Top of Data to examine
/-- What the row TOPOLOGY_LOAD does (R373). -/
theorem exec_topologyLoad :
    (∀ (s u : State) (r : RunCmd), s.Accepts u r 0x02 cmdTopologyLoad → exec .topologyLoad s = .next (
      if prm r.p 1 % 8 ≠ 0 ∨ prm r.p 2 < 64 ∨ 307264 < prm r.p 2 then u.complete r { status := stInvalidParam }
      else if u.collBusy then u.complete r { status := stBusy }
      else (u.readFrom r (prm r.p 1) (prm r.p 2)).settle r)) := by
  intro s u r h
  rw [exec, execTopologyLoad, State.main_up h.takes.up, h.accept]
  unfold cmdTopologyLoad
  dsimp +zetaHave only
  simp only [settle_ite]
  rfl

theorem pump_one (s : State) (r : RunCmd) (rep : Reply) (h : s.cp.run = [r]) (hr : r.reply = some rep) : s.pumpCmds = s.complete r rep := by
  unfold State.pumpCmds
  rw [h]
  simp only [List.map_cons, List.map_nil, List.foldl_cons, List.foldl_nil]
  have : s.cp.run.find? (fun x => decide (x.slot = r.slot)) = some r := by rw [h]; simp
  rw [this]
  dsimp only
  rw [hr]

/-- What the row COMMAND_COMPLETION does (R363). -/
theorem exec_commandCompletion :
    (∀ (s : State) (r : RunCmd) (rep : Reply), s.up = true → s.cp.run = [r] → r.reply = some rep → r.ring = false → r.slot < 16 →
      bitOf (hdrFlags (s.cmdSlot r.slot).header) 1 = true → s.ringOn = true → s.ringFull = true →
      exec .commandCompletion s = .next (if r.waited then s else
        ({ s with cp := { s.cp with run := [{ r with waited := true }] } } : State).count CP_CNT_RING_WAIT)) := by
  intro s r rep h hrun hrep hring hsl hf hon hfull
  have hsb : sbSlot r.slot = false := by unfold sbSlot; simp; omega
  rw [exec, execCommandCompletion, State.main_up h, pump_one s r rep hrun hrep]
  unfold State.complete
  dsimp +zetaHave only
  rw [hring, if_neg (by decide), if_neg (by simp [hsb, hf, hon]), hfull, if_pos rfl]
  obtain ⟨slot, op, p, long, bytes, addr, left, reads, failed, reply, words, ring, acked, waited⟩ := r
  simp only at *
  subst hrep hring
  cases waited with
  | true =>
    simp only [if_true]
    unfold State.putRun
    rw [hrun]
    simp only [List.any_cons, decide_true, List.any_nil, Bool.or_false, if_true, List.map_cons, List.map_nil]
    rw [← hrun]
  | false =>
    simp only [Bool.false_eq_true, if_false]
    unfold State.putRun State.count
    simp [hrun]

/-- What the row COMMAND_COMPLETION does (R363). -/
theorem exec_commandCompletion_2 :
    (∀ (s : State) (r : RunCmd) (rep : Reply), s.up = true → s.cp.run = [r] → r.reply = some rep → r.ring = false → r.slot < 16 →
      s.ringOn = false →
      exec .commandCompletion s = .next (s.finalize r rep (s.replyWords r.slot (s.cmdSlot r.slot).header false rep))) := by
  intro s r rep h hrun hrep hring hsl hon
  rw [exec, execCommandCompletion, State.main_up h, pump_one s r rep hrun hrep]
  unfold State.complete
  dsimp +zetaHave only
  rw [hring, if_neg (by decide), if_pos (by simp [hon])]

/-- What the row IRQ_COALESCE_TIMEOUT does (R366). -/
theorem exec_irqCoalesceTimeout :
    (∀ s : State, s.up = true → exec .irqCoalesceTimeout s = .next
      (if s.fl CP_IRQ_CFG 0 16 ≠ 0 ∧ s.cp.irqCnt ≠ 0 ∧ s.cp.irqTick + s.fl CP_IRQ_CFG 0 16 ≤ s.clk.ticks then s.raise 0 else s)) := by
  intro s h
  rw [exec, execIrqCoalesceTimeout, State.main_up h]
  unfold State.irqTimeout State.raiseIf
  dsimp +zetaHave only
  have : (s.fl CP_IRQ_CFG 0 16 ≠ 0 ∧ s.cp.irqCnt ≠ 0 ∧ s.cp.irqTick + s.fl CP_IRQ_CFG 0 16 < s.clk.ticks + 1) =
      (s.fl CP_IRQ_CFG 0 16 ≠ 0 ∧ s.cp.irqCnt ≠ 0 ∧ s.cp.irqTick + s.fl CP_IRQ_CFG 0 16 ≤ s.clk.ticks) :=
    propext ⟨fun ⟨a, b, c⟩ => ⟨a, b, by omega⟩, fun ⟨a, b, c⟩ => ⟨a, b, by omega⟩⟩
  simp only [this, decide_eq_true_eq]

/-- What the row TIME_ACQUIRE does (R115). -/
theorem exec_timeAcquire :
    (∀ (s u : State) (r : RunCmd), s.Accepts u r 0x10 cmdTimeAcquire → ∀ d, d = Dom.ofBit (prm r.p 1 = 1) →
      exec .timeAcquire s = .next (
        if u.isRidge ∧ d ≠ u.home then u.complete r { status := stInvalidParam }
        else if u.td.acq ∨ (u.servo d).st ≠ .ready then u.complete r { status := stInvalidState }
        else ({ u with td := { u.td with acqDom := some d } } : State).complete r {})) := by
  intro s u r h d hd
  rw [exec, execTimeAcquire, State.main_up h.takes.up, h.accept]
  unfold cmdTimeAcquire; dsimp +zetaHave only; subst hd
  simp only [settle_ite]; rfl

/-- What the row TIME_RESTEP does (R116). -/
theorem exec_timeRestep :
    (∀ (s u : State) (r : RunCmd), s.Accepts u r 0x11 cmdTimeRestep → exec .timeRestep s = .next (
        if u.td.acq = false ∨ (u.servo u.td.sel).st ≠ .track ∨ (u.tapList.any fun n => !(u.tap n).armed.isEmpty) ∨ u.pulseDue then
          u.complete r { status := stInvalidState }
        else ({ u with td := { u.td with restep := true } } : State).complete r {})) := by
  intro s u r h
  rw [exec, execTimeRestep, State.main_up h.takes.up, h.accept]
  unfold cmdTimeRestep; dsimp +zetaHave only
  simp only [settle_ite]; rfl

/-- What the row TIME_SLEW_LIMIT does (R118). -/
theorem exec_timeSlewLimit :
    (∀ (s u : State) (r : RunCmd), s.Accepts u r 0x12 cmdTimeSlewLimit → exec .timeSlewLimit s = .next (
        if prm r.p 1 < 1 ∨ 2000 < prm r.p 1 then u.complete r { status := stInvalidParam }
        else (u.wr TD_SLEW (prm r.p 1)).resteer.complete r {})) := by
  intro s u r h
  rw [exec, execTimeSlewLimit, State.main_up h.takes.up, h.accept]
  unfold cmdTimeSlewLimit; dsimp +zetaHave only
  simp only [settle_ite]; rfl

/-- What the row TIME_DOMAIN_SELECT does (R121). -/
theorem exec_timeDomainSelect :
    (∀ (s u : State) (r : RunCmd), s.Accepts u r 0x13 cmdTimeDomainSelect → ∀ d, d = Dom.ofBit (prm r.p 1 = 1) →
      exec .timeDomainSelect s = .next (
        if d = u.td.sel then u.complete r {}
        else if u.tracked d = false then u.complete r { status := stInvalidState }
        else ({ u with td := { u.td with selReq := some d, selOk := none } } : State).putRun r)) := by
  intro s u r h d hd
  rw [exec, execTimeDomainSelect, State.main_up h.takes.up, h.accept]
  unfold cmdTimeDomainSelect; dsimp +zetaHave only; subst hd
  simp only [settle_ite]; rfl

/-- What the row TIME_SWITCH_AT does (R122). -/
theorem exec_timeSwitchAt :
    (∀ (s u : State) (r : RunCmd), s.Accepts u r 0x14 cmdTimeSwitchAt → u.isEave = true → bitOf (prm r.p 1) 8 = false →
      exec .timeSwitchAt s = .next (
        if prm r.p 2 < u.clk.course + 8192 ∨ u.clk.course + 2 ^ 30 < prm r.p 2 then u.complete r { status := stInvalidParam }
        else ({ u with td := { u.td with
          plan := some ⟨0, Dom.ofBit (bitOf (prm r.p 1) 0), prm r.p 2⟩, planCourse := prm r.p 2, planId := 0
          planTarget := Dom.ofBit (bitOf (prm r.p 1) 0), outcome := 0 } } : State).complete r { d := [0] })) := by
  intro s u r h he hb
  rw [exec, execTimeSwitchAt, State.main_up h.takes.up, h.accept]
  unfold cmdTimeSwitchAt; dsimp +zetaHave only
  rw [hb, if_neg (by decide)]
  simp only [settle_ite, he, if_true]; rfl

/-- What the row TIME_SWITCH_AT does (R122). -/
theorem exec_timeSwitchAt_2 :
    (∀ (s u v : State) (r : RunCmd), s.Accepts u r 0x14 cmdTimeSwitchAt → u.isEave = true → bitOf (prm r.p 1) 8 = true →
      v = { u with td := { u.td with plan := none, outcome := 3 } } →
      exec .timeSwitchAt s =
        .next (if u.td.plan = none then u.complete r { status := stInvalidState } else v.complete r { d := [0] })) := by
  intro s u v r h he hb hv
  rw [exec, execTimeSwitchAt, State.main_up h.takes.up, h.accept]
  unfold cmdTimeSwitchAt; dsimp +zetaHave only
  have hc : u.cancelPlan = v := hv.symm
  rw [hb, if_pos rfl, he, hc]
  by_cases hp : u.td.plan = none
  · rw [hp, if_pos rfl]; rfl
  · rw [if_neg hp]
    obtain ⟨pl, hp⟩ := Option.ne_none_iff_exists'.1 hp
    rw [hp]; rfl

/-- What the row TIME_HOLDOVER_FORCE does (R155). -/
theorem exec_timeHoldoverForce :
    (∀ (s u : State) (r : RunCmd), s.Accepts u r 0x15 cmdTimeHoldoverForce → ∀ v, v = u.servo (Dom.ofBit (bitOf (prm r.p 1) 0)) →
      exec .timeHoldoverForce s = .next (
        if bitOf (prm r.p 1) 8 = true then
          if v.st ≠ .track then u.complete r { status := stInvalidState }
          else (u.setServo (Dom.ofBit (bitOf (prm r.p 1) 0)) { v with forced := true }).complete r {}
        else if v.forced = false then u.complete r { status := stInvalidState }
        else (u.setServo (Dom.ofBit (bitOf (prm r.p 1) 0)) { v with forced := false }).complete r {})) := by
  intro s u r h v hv
  rw [exec, execTimeHoldoverForce, State.main_up h.takes.up, h.accept]
  unfold cmdTimeHoldoverForce; dsimp +zetaHave only; subst hv
  simp only [settle_ite]; rfl

/-- What the row TIME_EPOCH_SET does (R140). -/
theorem exec_timeEpochSet :
    (∀ (s u : State) (r : RunCmd), s.Accepts u r 0x16 cmdTimeEpochSet →
      exec .timeEpochSet s = .next (({ u with rs := { u.rs with epoch := some (prm r.p 1) } } : State).complete r {})) := by
  intro s u r h
  rw [exec, execTimeEpochSet, State.main_up h.takes.up, h.accept]; rfl

theorem digits16_get (f : Nat → Nat) (hf : ∀ i, f i < 16) (n g : Nat) (hg : g < n) :
    (List.range n).foldl (fun acc i => acc + f i * 16 ^ i) 0 / 16 ^ g % 16 = f g ∧
    (List.range n).foldl (fun acc i => acc + f i * 16 ^ i) 0 < 16 ^ n := by
  induction n with
  | zero => omega
  | succ n ih =>
    rw [List.range_succ, List.foldl_append]
    simp only [List.foldl_cons, List.foldl_nil]
    have hl : (List.range n).foldl (fun acc i => acc + f i * 16 ^ i) 0 < 16 ^ n := by
      clear ih hg g
      induction n with
      | zero => simp
      | succ n ih =>
        rw [List.range_succ, List.foldl_append]
        simp only [List.foldl_cons, List.foldl_nil]
        have h1 := hf n
        have h2 : f n * 16 ^ n ≤ 15 * 16 ^ n := Nat.mul_le_mul_right _ (by omega)
        rw [Nat.pow_succ]; omega
    constructor
    · by_cases h : g = n
      · subst h
        rw [Nat.add_mul_div_right _ _ (Nat.pow_pos (by decide)), Nat.div_eq_of_lt hl, Nat.zero_add, Nat.mod_eq_of_lt (hf g)]
      · have hg' : g < n := by omega
        have e : f n * 16 ^ n = (f n * 16 ^ (n - g - 1) * 16) * 16 ^ g := by
          have : 16 ^ n = 16 ^ (n - g - 1) * 16 * 16 ^ g := by
            rw [← Nat.pow_succ, ← Nat.pow_add]; congr 1; omega
          rw [this]; simp [Nat.mul_assoc]
        rw [e, Nat.add_mul_div_right _ _ (Nat.pow_pos (by decide)), Nat.add_mul_mod_self_right]
        exact (ih hg').1
    · have h1 := hf n
      have h2 : f n * 16 ^ n ≤ 15 * 16 ^ n := Nat.mul_le_mul_right _ (by omega)
      rw [Nat.pow_succ]; omega

/-- What the row REF_CONFIGURE does (R139). -/
theorem exec_refConfigure :
    (∀ (s u : State) (r : RunCmd), s.Accepts u r 0x20 cmdRefConfigure → exec .refConfigure s = .next (
        if 10 < prm r.p 1 then u.complete r { status := stInvalidParam }
        else (((u.wr (RS_CANDn_CFG (prm r.p 1)) (prm r.p 2 + u.candPrio (prm r.p 1))).wr (RS_CANDn_DELAY (prm r.p 1))
          (prm r.p 3)).candReconfigure (prm r.p 1)).complete r {})) := by
  intro s u r h
  rw [exec, execRefConfigure, State.main_up h.takes.up, h.accept]
  unfold cmdRefConfigure; dsimp +zetaHave only
  simp only [settle_ite]; rfl

/-- What the row REF_PRIORITY does (R139). -/
theorem exec_refPriority :
    (∀ (s u : State) (r : RunCmd), s.Accepts u r 0x21 cmdRefPriority → u.cp.prioReq = none → ∃ v, exec .refPriority s =
        .next (({ u with cp := { u.cp with prioReq := some (prm r.p 1 ||| 0, v) } } : State).complete r {}) ∧
        ∀ i < 11, field v (4 * i) 4 = if bitOf (prm r.p 1) i then field (prm r.p 2) (4 * i) 4 else 0) := by
  intro s u r h hn
  rw [exec, execRefPriority, State.main_up h.takes.up, h.accept]
  unfold cmdRefPriority; dsimp +zetaHave only
  rw [hn]
  refine ⟨_, rfl, ?_⟩
  intro i hi
  have hf : ∀ j, field (if bitOf (prm r.p 1) j = true then prm r.p 2 else 0) (4 * j) 4 < 16 := by intro j; unfold field; omega
  have := (digits16_get (fun j => field (if bitOf (prm r.p 1) j = true then prm r.p 2 else 0) (4 * j) 4) hf 11 i hi).1
  simp only [Option.getD_none]
  unfold field at *
  rw [Nat.shiftRight_eq_div_pow, show 2 ^ (4 * i) = 16 ^ i by rw [Nat.pow_mul], show (2 : Nat) ^ 4 = 16 from rfl] at *
  refine this.trans ?_
  split
  · rw [Nat.shiftRight_eq_div_pow, show 2 ^ (4 * i) = 16 ^ i by rw [Nat.pow_mul]]
  · simp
Bottom of Data to examine
What you should do: Reproduce, exactly as they stand in the data above, the lines from the one that holds "waited⟩ := r" to the one that holds "else if u.td.acq", inclusive.

Answer to the exercise:
  obtain ⟨slot, op, p, long, bytes, addr, left, reads, failed, reply, words, ring, acked, waited⟩ := r
  simp only at *
  subst hrep hring
  cases waited with
  | true =>
    simp only [if_true]
    unfold State.putRun
    rw [hrun]
    simp only [List.any_cons, decide_true, List.any_nil, Bool.or_false, if_true, List.map_cons, List.map_nil]
    rw [← hrun]
  | false =>
    simp only [Bool.false_eq_true, if_false]
    unfold State.putRun State.count
    simp [hrun]

/-- What the row COMMAND_COMPLETION does (R363). -/
theorem exec_commandCompletion_2 :
    (∀ (s : State) (r : RunCmd) (rep : Reply), s.up = true → s.cp.run = [r] → r.reply = some rep → r.ring = false → r.slot < 16 →
      s.ringOn = false →
      exec .commandCompletion s = .next (s.finalize r rep (s.replyWords r.slot (s.cmdSlot r.slot).header false rep))) := by
  intro s r rep h hrun hrep hring hsl hon
  rw [exec, execCommandCompletion, State.main_up h, pump_one s r rep hrun hrep]
  unfold State.complete
  dsimp +zetaHave only
  rw [hring, if_neg (by decide), if_pos (by simp [hon])]

/-- What the row IRQ_COALESCE_TIMEOUT does (R366). -/
theorem exec_irqCoalesceTimeout :
    (∀ s : State, s.up = true → exec .irqCoalesceTimeout s = .next
      (if s.fl CP_IRQ_CFG 0 16 ≠ 0 ∧ s.cp.irqCnt ≠ 0 ∧ s.cp.irqTick + s.fl CP_IRQ_CFG 0 16 ≤ s.clk.ticks then s.raise 0 else s)) := by
  intro s h
  rw [exec, execIrqCoalesceTimeout, State.main_up h]
  unfold State.irqTimeout State.raiseIf
  dsimp +zetaHave only
  have : (s.fl CP_IRQ_CFG 0 16 ≠ 0 ∧ s.cp.irqCnt ≠ 0 ∧ s.cp.irqTick + s.fl CP_IRQ_CFG 0 16 < s.clk.ticks + 1) =
      (s.fl CP_IRQ_CFG 0 16 ≠ 0 ∧ s.cp.irqCnt ≠ 0 ∧ s.cp.irqTick + s.fl CP_IRQ_CFG 0 16 ≤ s.clk.ticks) :=
    propext ⟨fun ⟨a, b, c⟩ => ⟨a, b, by omega⟩, fun ⟨a, b, c⟩ => ⟨a, b, by omega⟩⟩
  simp only [this, decide_eq_true_eq]

/-- What the row TIME_ACQUIRE does (R115). -/
theorem exec_timeAcquire :
    (∀ (s u : State) (r : RunCmd), s.Accepts u r 0x10 cmdTimeAcquire → ∀ d, d = Dom.ofBit (prm r.p 1 = 1) →
      exec .timeAcquire s = .next (
        if u.isRidge ∧ d ≠ u.home then u.complete r { status := stInvalidParam }
        else if u.td.acq ∨ (u.servo d).st ≠ .ready then u.complete r { status := stInvalidState }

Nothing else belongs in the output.